* _YOUR TASK_:
Every line below between the line holding "theorem rdl : Statement .rdl := ⟨rfl, rfl⟩" and the line holding "theorem stat : Statement .stat := ⟨⟨.STAT, 0x0000, 0xFFFF⟩, by", inclusive, should be repeated exactly, and all other lines omitted.

[MATERIAL FOR THIS EXERCISE]

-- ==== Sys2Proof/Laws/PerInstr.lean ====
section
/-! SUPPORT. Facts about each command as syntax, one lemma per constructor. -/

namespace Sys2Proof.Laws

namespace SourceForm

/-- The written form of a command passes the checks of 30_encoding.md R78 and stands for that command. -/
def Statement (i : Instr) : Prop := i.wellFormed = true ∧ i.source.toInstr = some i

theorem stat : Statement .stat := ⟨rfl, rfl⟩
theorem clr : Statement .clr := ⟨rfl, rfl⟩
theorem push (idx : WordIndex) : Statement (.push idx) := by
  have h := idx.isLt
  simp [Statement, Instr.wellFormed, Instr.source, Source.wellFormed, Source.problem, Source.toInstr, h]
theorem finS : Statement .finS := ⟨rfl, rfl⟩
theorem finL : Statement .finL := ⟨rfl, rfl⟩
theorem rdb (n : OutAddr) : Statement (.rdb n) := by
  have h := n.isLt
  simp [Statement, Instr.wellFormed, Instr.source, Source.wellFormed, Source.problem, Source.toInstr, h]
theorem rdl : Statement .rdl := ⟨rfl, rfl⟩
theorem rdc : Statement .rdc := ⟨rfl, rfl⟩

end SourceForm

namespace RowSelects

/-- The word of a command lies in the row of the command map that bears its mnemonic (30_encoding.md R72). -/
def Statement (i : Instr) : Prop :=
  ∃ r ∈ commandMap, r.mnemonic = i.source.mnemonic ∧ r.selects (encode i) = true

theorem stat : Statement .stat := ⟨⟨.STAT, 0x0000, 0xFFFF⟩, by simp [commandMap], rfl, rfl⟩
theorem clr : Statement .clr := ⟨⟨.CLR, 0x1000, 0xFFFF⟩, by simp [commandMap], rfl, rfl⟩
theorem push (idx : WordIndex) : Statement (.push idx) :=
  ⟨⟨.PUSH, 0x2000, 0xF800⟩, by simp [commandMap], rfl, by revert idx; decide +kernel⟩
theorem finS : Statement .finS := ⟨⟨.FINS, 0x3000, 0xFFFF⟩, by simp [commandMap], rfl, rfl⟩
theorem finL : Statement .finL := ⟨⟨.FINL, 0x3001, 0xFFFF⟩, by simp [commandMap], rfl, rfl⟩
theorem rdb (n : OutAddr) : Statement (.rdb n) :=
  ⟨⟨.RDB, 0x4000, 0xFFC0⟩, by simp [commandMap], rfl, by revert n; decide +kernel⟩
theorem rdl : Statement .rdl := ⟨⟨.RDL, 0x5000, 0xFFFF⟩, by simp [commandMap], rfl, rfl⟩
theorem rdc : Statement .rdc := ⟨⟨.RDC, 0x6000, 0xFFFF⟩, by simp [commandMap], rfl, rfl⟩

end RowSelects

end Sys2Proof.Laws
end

[/MATERIAL FOR THIS EXERCISE]
[MATERIAL FOR THIS EXERCISE]

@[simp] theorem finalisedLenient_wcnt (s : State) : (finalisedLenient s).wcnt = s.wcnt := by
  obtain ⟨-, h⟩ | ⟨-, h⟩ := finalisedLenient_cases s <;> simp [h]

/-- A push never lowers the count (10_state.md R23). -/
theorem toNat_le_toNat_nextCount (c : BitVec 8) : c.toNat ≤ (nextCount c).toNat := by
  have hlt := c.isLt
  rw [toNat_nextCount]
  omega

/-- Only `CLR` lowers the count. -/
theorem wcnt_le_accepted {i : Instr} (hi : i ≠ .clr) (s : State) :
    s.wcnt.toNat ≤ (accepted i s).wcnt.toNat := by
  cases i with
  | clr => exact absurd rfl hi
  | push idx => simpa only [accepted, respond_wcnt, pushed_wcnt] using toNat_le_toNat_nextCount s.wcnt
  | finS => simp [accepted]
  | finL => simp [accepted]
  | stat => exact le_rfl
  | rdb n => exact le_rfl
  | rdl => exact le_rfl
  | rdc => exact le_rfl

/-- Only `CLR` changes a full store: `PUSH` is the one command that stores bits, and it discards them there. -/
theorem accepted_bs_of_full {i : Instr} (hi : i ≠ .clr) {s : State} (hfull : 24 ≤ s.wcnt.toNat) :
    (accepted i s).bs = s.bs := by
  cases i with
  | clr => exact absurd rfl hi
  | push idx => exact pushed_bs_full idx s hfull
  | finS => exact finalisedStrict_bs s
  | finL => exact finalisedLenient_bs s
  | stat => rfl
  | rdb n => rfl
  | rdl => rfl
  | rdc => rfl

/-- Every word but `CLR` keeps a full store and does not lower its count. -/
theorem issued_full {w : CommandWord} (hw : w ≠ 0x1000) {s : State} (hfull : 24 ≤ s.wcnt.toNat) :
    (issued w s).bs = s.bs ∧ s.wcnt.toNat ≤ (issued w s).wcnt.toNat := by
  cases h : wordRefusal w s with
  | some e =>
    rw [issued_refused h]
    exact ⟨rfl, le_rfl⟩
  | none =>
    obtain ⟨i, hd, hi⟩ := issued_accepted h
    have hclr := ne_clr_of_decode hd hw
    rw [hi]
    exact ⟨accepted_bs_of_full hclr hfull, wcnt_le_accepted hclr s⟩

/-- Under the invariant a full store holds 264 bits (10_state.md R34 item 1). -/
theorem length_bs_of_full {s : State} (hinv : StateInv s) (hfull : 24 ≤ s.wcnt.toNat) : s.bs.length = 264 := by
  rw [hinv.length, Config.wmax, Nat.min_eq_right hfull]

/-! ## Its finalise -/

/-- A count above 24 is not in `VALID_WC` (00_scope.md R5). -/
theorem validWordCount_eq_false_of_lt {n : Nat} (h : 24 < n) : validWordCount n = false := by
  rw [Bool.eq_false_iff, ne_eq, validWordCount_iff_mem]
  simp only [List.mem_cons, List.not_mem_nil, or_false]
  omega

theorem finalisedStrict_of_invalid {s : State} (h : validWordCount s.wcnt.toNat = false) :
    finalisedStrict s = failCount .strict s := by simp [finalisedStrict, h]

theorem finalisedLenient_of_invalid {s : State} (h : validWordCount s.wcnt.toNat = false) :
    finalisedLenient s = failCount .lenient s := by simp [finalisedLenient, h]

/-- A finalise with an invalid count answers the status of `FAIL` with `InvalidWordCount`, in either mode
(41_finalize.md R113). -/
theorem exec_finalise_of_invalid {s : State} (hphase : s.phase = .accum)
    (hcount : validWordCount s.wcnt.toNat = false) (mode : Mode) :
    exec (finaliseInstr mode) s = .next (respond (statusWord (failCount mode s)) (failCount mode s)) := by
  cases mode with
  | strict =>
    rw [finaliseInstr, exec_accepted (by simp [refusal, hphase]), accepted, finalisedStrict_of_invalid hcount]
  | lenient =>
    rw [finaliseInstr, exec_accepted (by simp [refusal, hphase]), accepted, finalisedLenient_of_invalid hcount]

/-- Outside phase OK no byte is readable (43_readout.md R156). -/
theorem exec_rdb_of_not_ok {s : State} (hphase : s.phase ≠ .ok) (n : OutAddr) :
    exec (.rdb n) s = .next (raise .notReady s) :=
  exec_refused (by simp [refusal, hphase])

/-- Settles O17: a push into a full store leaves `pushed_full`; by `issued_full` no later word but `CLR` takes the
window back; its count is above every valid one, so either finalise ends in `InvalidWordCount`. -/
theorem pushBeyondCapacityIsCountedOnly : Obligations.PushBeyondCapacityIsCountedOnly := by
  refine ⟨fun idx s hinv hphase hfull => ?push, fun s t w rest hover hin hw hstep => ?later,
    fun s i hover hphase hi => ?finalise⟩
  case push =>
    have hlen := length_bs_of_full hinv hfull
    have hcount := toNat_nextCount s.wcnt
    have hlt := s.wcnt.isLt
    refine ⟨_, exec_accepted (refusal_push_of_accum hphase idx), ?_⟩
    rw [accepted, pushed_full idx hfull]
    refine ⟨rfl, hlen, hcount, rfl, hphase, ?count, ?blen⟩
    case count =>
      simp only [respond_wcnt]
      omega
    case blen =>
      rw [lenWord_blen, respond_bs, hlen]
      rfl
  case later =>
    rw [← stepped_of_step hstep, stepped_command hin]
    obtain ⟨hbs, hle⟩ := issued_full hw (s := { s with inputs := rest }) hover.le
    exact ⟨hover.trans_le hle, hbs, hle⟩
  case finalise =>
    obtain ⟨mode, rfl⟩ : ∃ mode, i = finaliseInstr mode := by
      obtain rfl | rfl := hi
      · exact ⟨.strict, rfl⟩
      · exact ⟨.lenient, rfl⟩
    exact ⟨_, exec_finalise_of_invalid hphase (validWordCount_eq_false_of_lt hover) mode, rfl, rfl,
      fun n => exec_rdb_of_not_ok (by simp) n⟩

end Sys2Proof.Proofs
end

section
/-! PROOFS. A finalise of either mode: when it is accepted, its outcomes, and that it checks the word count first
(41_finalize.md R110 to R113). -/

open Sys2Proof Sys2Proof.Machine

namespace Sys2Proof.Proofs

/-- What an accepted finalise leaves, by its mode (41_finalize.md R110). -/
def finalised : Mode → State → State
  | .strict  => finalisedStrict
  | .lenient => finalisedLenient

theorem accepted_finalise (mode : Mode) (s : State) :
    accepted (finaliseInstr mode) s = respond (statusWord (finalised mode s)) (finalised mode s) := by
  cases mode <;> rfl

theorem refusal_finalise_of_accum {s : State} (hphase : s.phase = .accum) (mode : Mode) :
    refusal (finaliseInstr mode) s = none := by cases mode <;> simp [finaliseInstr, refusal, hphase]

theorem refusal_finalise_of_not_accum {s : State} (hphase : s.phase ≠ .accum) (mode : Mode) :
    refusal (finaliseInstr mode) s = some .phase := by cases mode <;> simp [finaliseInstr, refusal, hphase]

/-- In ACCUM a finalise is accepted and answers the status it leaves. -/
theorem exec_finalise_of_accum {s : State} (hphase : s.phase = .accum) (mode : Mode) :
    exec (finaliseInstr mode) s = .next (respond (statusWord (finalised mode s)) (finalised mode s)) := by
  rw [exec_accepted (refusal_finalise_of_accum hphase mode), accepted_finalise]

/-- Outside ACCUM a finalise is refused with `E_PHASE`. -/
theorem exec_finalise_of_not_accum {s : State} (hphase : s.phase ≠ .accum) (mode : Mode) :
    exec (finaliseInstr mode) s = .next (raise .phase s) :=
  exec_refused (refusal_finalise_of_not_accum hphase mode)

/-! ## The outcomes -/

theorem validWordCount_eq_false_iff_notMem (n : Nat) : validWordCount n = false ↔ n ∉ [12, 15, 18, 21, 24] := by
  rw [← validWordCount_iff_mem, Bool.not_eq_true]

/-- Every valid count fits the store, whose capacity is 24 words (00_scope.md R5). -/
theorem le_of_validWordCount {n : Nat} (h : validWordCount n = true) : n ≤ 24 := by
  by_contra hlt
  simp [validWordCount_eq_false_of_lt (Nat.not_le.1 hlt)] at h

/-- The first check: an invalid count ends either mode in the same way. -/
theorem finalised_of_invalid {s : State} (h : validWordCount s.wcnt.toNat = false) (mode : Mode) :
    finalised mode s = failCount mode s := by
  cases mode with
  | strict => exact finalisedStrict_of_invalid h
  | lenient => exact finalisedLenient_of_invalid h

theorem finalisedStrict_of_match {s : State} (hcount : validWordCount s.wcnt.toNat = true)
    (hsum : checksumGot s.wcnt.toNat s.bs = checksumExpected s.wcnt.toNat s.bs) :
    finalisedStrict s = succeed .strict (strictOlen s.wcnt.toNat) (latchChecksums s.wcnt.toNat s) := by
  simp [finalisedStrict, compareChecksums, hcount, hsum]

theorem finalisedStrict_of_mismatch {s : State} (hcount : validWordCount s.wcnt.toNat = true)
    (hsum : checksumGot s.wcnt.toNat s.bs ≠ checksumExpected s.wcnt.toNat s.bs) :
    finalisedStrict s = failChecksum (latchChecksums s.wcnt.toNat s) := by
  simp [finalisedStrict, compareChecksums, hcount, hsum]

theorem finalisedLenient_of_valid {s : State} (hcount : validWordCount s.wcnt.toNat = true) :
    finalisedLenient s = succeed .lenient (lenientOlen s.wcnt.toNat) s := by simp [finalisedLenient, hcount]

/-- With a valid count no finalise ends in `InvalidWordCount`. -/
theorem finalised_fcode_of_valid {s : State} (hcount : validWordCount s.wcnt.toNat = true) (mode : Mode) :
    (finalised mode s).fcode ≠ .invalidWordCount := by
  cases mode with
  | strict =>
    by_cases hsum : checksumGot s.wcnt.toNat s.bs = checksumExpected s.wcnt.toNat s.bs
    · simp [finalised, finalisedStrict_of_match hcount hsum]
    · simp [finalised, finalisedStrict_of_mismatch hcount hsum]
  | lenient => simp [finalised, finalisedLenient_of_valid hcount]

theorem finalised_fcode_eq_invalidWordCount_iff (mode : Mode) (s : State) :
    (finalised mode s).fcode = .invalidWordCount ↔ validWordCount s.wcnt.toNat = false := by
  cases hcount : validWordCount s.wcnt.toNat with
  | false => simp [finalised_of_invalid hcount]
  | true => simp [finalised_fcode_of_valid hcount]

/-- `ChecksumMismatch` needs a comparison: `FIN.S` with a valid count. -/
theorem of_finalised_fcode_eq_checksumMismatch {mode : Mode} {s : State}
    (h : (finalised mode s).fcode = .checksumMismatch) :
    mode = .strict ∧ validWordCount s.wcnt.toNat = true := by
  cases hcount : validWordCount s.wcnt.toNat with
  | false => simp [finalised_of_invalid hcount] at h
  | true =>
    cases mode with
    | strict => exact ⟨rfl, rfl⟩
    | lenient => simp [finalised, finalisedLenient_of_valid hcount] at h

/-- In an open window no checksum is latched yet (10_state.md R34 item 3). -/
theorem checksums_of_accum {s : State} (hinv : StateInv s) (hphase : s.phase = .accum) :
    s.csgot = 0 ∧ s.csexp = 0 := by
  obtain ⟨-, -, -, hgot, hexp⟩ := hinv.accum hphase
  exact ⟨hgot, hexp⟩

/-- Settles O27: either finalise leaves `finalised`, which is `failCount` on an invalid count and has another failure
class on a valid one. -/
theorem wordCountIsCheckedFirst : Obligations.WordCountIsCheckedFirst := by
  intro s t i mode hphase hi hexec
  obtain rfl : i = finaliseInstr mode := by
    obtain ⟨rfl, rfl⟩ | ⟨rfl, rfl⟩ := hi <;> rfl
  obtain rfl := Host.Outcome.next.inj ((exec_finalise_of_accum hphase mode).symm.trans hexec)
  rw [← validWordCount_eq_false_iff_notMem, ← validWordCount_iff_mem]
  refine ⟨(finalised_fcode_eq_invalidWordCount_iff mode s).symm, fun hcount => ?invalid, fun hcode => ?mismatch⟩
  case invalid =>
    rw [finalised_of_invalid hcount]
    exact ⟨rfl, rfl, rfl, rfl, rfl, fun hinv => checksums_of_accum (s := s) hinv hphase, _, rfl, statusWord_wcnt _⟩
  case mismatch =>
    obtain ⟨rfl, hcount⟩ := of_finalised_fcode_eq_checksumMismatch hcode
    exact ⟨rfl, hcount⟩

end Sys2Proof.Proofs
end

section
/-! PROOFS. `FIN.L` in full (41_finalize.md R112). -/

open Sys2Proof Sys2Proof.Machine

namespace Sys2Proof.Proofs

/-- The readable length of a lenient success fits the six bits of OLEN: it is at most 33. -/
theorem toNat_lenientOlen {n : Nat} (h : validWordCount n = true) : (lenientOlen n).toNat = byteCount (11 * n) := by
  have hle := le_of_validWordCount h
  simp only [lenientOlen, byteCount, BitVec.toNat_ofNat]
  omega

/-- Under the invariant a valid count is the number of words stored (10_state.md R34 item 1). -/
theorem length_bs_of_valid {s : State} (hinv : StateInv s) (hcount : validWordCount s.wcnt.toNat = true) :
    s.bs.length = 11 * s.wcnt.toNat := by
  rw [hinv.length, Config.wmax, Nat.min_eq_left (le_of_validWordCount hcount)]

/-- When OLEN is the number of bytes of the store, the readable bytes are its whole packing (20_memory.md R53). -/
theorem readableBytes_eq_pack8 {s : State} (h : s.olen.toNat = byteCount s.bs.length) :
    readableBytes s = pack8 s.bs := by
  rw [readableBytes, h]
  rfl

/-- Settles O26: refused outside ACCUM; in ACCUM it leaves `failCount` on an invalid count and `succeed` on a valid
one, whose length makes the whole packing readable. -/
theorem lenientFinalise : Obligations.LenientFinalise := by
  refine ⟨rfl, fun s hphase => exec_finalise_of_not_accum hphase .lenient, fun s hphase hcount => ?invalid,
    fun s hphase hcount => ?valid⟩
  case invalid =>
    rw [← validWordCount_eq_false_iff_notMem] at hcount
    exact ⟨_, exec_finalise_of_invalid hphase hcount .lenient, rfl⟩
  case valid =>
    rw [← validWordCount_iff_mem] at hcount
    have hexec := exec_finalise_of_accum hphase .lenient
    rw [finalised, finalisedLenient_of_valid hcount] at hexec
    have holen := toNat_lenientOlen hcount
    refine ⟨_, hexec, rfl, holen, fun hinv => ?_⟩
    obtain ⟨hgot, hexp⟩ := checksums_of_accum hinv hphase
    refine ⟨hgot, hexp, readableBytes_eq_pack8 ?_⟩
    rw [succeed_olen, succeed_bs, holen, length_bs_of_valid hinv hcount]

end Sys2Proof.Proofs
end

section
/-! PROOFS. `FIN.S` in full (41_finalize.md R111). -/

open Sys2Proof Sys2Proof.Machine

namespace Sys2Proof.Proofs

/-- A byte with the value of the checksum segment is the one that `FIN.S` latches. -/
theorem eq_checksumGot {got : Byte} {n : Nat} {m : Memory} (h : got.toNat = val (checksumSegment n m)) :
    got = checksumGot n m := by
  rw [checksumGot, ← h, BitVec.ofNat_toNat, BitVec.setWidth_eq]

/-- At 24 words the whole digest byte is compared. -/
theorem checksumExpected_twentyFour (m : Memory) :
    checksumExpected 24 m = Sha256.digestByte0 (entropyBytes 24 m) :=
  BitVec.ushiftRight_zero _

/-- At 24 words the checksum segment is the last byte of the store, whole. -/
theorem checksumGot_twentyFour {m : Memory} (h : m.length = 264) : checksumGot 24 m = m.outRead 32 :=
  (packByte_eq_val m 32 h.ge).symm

[/MATERIAL FOR THIS EXERCISE]

* _WRITTEN SOLUTION_:
theorem rdl : Statement .rdl := ⟨rfl, rfl⟩
theorem rdc : Statement .rdc := ⟨rfl, rfl⟩

end SourceForm

namespace RowSelects

/-- The word of a command lies in the row of the command map that bears its mnemonic (30_encoding.md R72). -/
def Statement (i : Instr) : Prop :=
  ∃ r ∈ commandMap, r.mnemonic = i.source.mnemonic ∧ r.selects (encode i) = true

theorem stat : Statement .stat := ⟨⟨.STAT, 0x0000, 0xFFFF⟩, by simp [commandMap], rfl, rfl⟩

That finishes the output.